-- ==== Sys2Proof/Machine/Ops.lean ====
section
/-! DEFINITION. The named operations over DMEM and registers: the read primitive (20_memory.md R84), the host's DMEM
write, acceptance (40_host_interface.md R143), error entry (60_exceptions.md R284), commit (R147), the reset input
(70_reset_and_hazards.md R310 to R312), and the register reads and writes (10_state.md R36 to R54, R141). -/

namespace Sys2Proof.Machine

/-! ### DMEM -/

/-- What an unlisted DMEM byte reads as (log 5, DESIGN CHOICE: the spec gives DMEM no contents at power-on). -/
def Memory.unlisted : Byte := 0#8

/-- The byte at an address. -/
def Memory.get : Memory → Nat → Byte
  | [], _ => Memory.unlisted
  | (b, v) :: rest, a => if a = b then v else Memory.get rest a

/-- Puts a cell in its place, or takes the address out when the byte is what an unlisted address reads as. -/
def Memory.set : Memory → Nat → Byte → Memory
  | [], a, v => if v = Memory.unlisted then [] else [(a, v)]
  | (b, w) :: rest, a, v =>
    if a < b then (if v = Memory.unlisted then (b, w) :: rest else (a, v) :: (b, w) :: rest)
    else if a = b then (if v = Memory.unlisted then rest else (a, v) :: rest)
    else (b, w) :: Memory.set rest a v

/-- `n` bytes from `a` up. -/
def Memory.read (m : Memory) (a : Nat) : Nat → List Byte
  | 0 => []
  | n + 1 => m.get a :: Memory.read m (a + 1) n

/-- The bytes written one after another from `a` up. -/
def Memory.write (m : Memory) (a : Nat) : List Byte → Memory
  | [] => m
  | v :: rest => Memory.write (m.set a v) (a + 1) rest

/-- The canonical form: addresses strictly rising, no byte equal to what an unlisted address reads as. -/
def Memory.wf : Memory → Bool
  | [] => true
  | (a, v) :: rest => v != Memory.unlisted && rest.all (fun c => decide (a < c.1)) && Memory.wf rest

/-- `MemRead(addr, n)` (R84): an empty range never fails; a range past `MEM_SIZE` (exact sum) or with a byte in
`DMEM_FAULT` fails with `HASH_FAILURE`. -/
def memRead (s : State) (addr n : Word) : Except ErrCode (List Byte) :=
  if n = 0#32 then .ok []
  else if s.cfg.memSize < addr.toNat + n.toNat then .error .hashFailure
  else if s.cfg.dmemFault.any (fun a => decide (addr.toNat ≤ a ∧ a < addr.toNat + n.toNat)) then .error .hashFailure
  else .ok (s.dmem.read addr.toNat n.toNat)

/-- The host's write of DMEM bytes (R80, R142). It lands whole; while a command runs, a byte inside one of the command's
ranges marks the command's results as raced (R93 item 3, log 16). A write that names an address that does not exist
faults with nothing written (log 13). -/
def hostDmemWrite (addr : Word) (bytes : List Byte) (s : State) : Host.Outcome State Fault Refusal :=
  if bytes = [] ∨ addr.toNat + bytes.length ≤ s.cfg.memSize then
    .next { s with
      dmem := s.dmem.write addr.toNat bytes
      raced := s.raced || (match s.lcmd with
        | some l => touches l.ranges addr.toNat bytes.length
        | none => false) }
  else .fault .dmemNoSuchAddress

/-! ### The life of a command -/

/-- `Accept(w)` (R143): the word and a copy of every argument register are latched, DONE and ERR are cleared, BUSY is
set. -/
def State.accept (w : Word) (s : State) : State :=
  { s with
    cmd := w
    lcmd := some { word := w, args := s.args }
    done := false
    err := false
    raced := false }

/-- What a successful command writes (R145: "a set of writes to contexts and result registers"). -/
structure Effect where
  ctx : Option (BitVec 4 × HashContext) := none
  digest : Option Chain := none
  otp : Option OtpRegs := none
  totpCnt : Option Dword := none
deriving DecidableEq, Repr

/-- The same writes with every value a free one (R93 item 3, log 1): each result register the command writes, and `H`,
`LEN` and `BUF` of the context it updates. -/
def Effect.freed (n : Nat) (e : Effect) : Effect where
  ctx := e.ctx.map (fun p => (p.1, { p.2 with
    h := ⟨Config.freeWord n 0, Config.freeWord n 1, Config.freeWord n 2, Config.freeWord n 3, Config.freeWord n 4⟩
    lenLo := Config.freeWord n 5
    lenHi := Config.freeWord n 6
    buf := (Config.freeBytes n).take 63 }))
  digest := e.digest.map (fun _ =>
    ⟨Config.freeWord n 7, Config.freeWord n 8, Config.freeWord n 9, Config.freeWord n 10, Config.freeWord n 11⟩)
  otp := e.otp.map (fun _ =>
    ⟨Config.freeWord n 12, Config.freeWord n 13, Config.freeWord n 14, Config.freeWord n 15⟩)
  totpCnt := e.totpCnt.map (fun _ => dword (Config.freeWord n 16) (Config.freeWord n 17))

/-- Applies every write of an effect; what it does not name keeps its value. -/
def State.apply (e : Effect) (s : State) : State :=
  { s with
    ctx := match e.ctx with
      | some (c, x) => s.ctx.set c.toNat x
      | none => s.ctx
    digest := e.digest.getD s.digest
    otp := e.otp.getD s.otp
    totpCntLo := match e.totpCnt with
      | some v => loWord v
      | none => s.totpCntLo
    totpCntHi := match e.totpCnt with
      | some v => hiWord v
      | none => s.totpCntHi }

/-- Error entry (R284), `Commit(Err(c))` of R147: the cause is saved in `ERRCODE`, `STATUS.ERR` is set, the engine is
idle again, nothing else changes. The way back is `State.clearStatus` (R286). -/
def State.raiseError (c : ErrCode) (s : State) : State :=
  { s with errcode := c, err := true, lcmd := none, raced := false }

/-- `Commit(Ok(E))` of R147: every write of E at once, `ERRCODE` NONE, DONE set, the engine idle again. When the
command raced with a host DMEM write its values are free (R93 item 3) and one draw is used up. -/
def State.commitOk (e : Effect) (s : State) : State :=
  { s.apply (if s.raced then e.freed s.draws else e) with
    errcode := .none
    done := true
    lcmd := none
    raced := false
    draws := if s.raced then s.draws + 1 else s.draws }

/-- `Commit(r)` (R147). -/
def State.commit (r : Except ErrCode Effect) (s : State) : State :=
  match r with
  | .ok e => s.commitOk e
  | .error c => s.raiseError c

/-- `Complete` for one command (R145): `Execute` on the latched arguments, then `Commit`. It is enabled only while a
command is latched (R142, log 14). -/
def runCommand (execute : ArgRegs → State → Except ErrCode Effect) (s : State) : Host.Outcome State Fault Refusal :=
  match s.lcmd with
  | some l => .next (s.commit (execute l.args s))
  | none => .refused .engineIdle

/-- The common check of R146 that a streaming command's context exists: `BAD_CTX` when `CTX >= N_CTX`. -/
def lookupCtx (s : State) (c : BitVec 4) : Except ErrCode HashContext :=
  match s.ctx[c.toNat]? with
  | some x => .ok x
  | none => .error .badCtx

/-- The context-state check of R201, after the check of R146. -/
def lookupActive (s : State) (c : BitVec 4) : Except ErrCode HashContext :=
  match lookupCtx s c with
  | .ok x => if x.state = .active then .ok x else .error .ctxState
  | .error e => .error e

/-- The reset input (R310 to R312): every register and context at its reset value, a running command abandoned with
nothing committed, DMEM unchanged. What is the model's own goes on (log 17). -/
def State.resetInput (s : State) : State :=
  { State.resetWith s.ctx.length s.cfg with
    dmem := s.dmem, draws := s.draws, script := s.script, observed := s.observed }

/-! ### The register block -/

/-- The context `CTX_SEL.SEL` selects, if there is one (R53). -/
def State.viewCtx (s : State) : Option HashContext := s.ctx[s.ctxSel.toNat]?

/-- One field of the viewed context, 0 when the index is no context (R53). -/
def State.view (f : HashContext → Word) (s : State) : Word :=
  match s.viewCtx with
  | some x => f x
  | none => 0#32

/-- The value of each register (R36 to R53). -/
def State.readReg (s : State) : Reg → Word
  | .cmd => s.cmd
  | .status => s.statusWord
  | .errcode => s.errcode.code.setWidth 32
  | .ctrl => bitAt s.ie 0
  | .id => Config.idValue
  | .caps => (BitVec.ofNat 5 s.ctx.length).setWidth 32
  | .msgAddr => s.args.msgAddr
  | .msgLen => s.args.msgLen
  | .keyAddr => s.args.keyAddr
  | .keyLen => s.args.keyLen
  | .cntLo => s.args.cntLo
  | .cntHi => s.args.cntHi
  | .timeLo => s.args.timeLo
  | .timeHi => s.args.timeHi
  | .t0Lo => s.args.t0Lo
  | .t0Hi => s.args.t0Hi
  | .step => s.args.step
  | .truncOff => s.args.truncOff
  | .ctxSel => s.ctxSel.setWidth 32
  | .digest0 => s.digest.h0
  | .digest1 => s.digest.h1
  | .digest2 => s.digest.h2
  | .digest3 => s.digest.h3
  | .digest4 => s.digest.h4
  | .otpValue => s.otp.value
  | .otpTrunc => s.otp.trunc
  | .otpStr0 => s.otp.str0
  | .otpStr1 => s.otp.str1
  | .totpCntLo => s.totpCntLo
  | .totpCntHi => s.totpCntHi
  | .viewH0 => s.view (fun x => x.h.h0)
  | .viewH1 => s.view (fun x => x.h.h1)
  | .viewH2 => s.view (fun x => x.h.h2)
  | .viewH3 => s.view (fun x => x.h.h3)
  | .viewH4 => s.view (fun x => x.h.h4)
  | .viewLenLo => s.view (fun x => x.lenLo)
  | .viewLenHi => s.view (fun x => x.lenHi)
  | .viewPlen => s.view (fun x => (BitVec.ofNat 7 x.buf.length).setWidth 32)
  | .viewState => match s.viewCtx with
    | some x => x.state.code.setWidth 32
    | none => viewStateNone

/-- `value(offset)` of R140: 0 for a reserved offset (R54). -/
def State.regValue (s : State) (offset : BitVec 8) : Word :=
  match Reg.ofOffset offset with
  | some r => s.readReg r
  | none => 0#32

/-- The write of a register (R141): `CMD` launches or is dropped (R142, R144), `STATUS` is W1C, the RW registers store,
the RO registers ignore it. -/
def State.writeReg (data : Word) (s : State) : Reg → State
  | .cmd => if s.busy then { s with ovr := true } else s.accept data
  | .status => s.clearStatus data
  | .ctrl => { s with ie := data.getLsbD 0 }
  | .ctxSel => { s with ctxSel := data.extractLsb' 0 4 }
  | .msgAddr => { s with args := { s.args with msgAddr := data } }
  | .msgLen => { s with args := { s.args with msgLen := data } }
  | .keyAddr => { s with args := { s.args with keyAddr := data } }
  | .keyLen => { s with args := { s.args with keyLen := data } }
  | .cntLo => { s with args := { s.args with cntLo := data } }
  | .cntHi => { s with args := { s.args with cntHi := data } }
  | .timeLo => { s with args := { s.args with timeLo := data } }
  | .timeHi => { s with args := { s.args with timeHi := data } }
  | .t0Lo => { s with args := { s.args with t0Lo := data } }
  | .t0Hi => { s with args := { s.args with t0Hi := data } }
  | .step => { s with args := { s.args with step := data } }
  | .truncOff => { s with args := { s.args with truncOff := data } }
  | .errcode | .id | .caps => s
  | .digest0 | .digest1 | .digest2 | .digest3 | .digest4 => s
  | .otpValue | .otpTrunc | .otpStr0 | .otpStr1 | .totpCntLo | .totpCntHi => s
  | .viewH0 | .viewH1 | .viewH2 | .viewH3 | .viewH4 | .viewLenLo | .viewLenHi | .viewPlen | .viewState => s

/-- The write at an offset: a reserved one is ignored (R54, R141). -/
def State.writeOffset (offset : BitVec 8) (data : Word) (s : State) : State :=
  match Reg.ofOffset offset with
  | some r => s.writeReg data r
  | none => s

end Sys2Proof.Machine
end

Task directions >>
In the listing above, find each line where "Machine" occurs and copy it.

Solution for this task >>
-- ==== Sys2Proof/Machine/Ops.lean ====
namespace Sys2Proof.Machine
end Sys2Proof.Machine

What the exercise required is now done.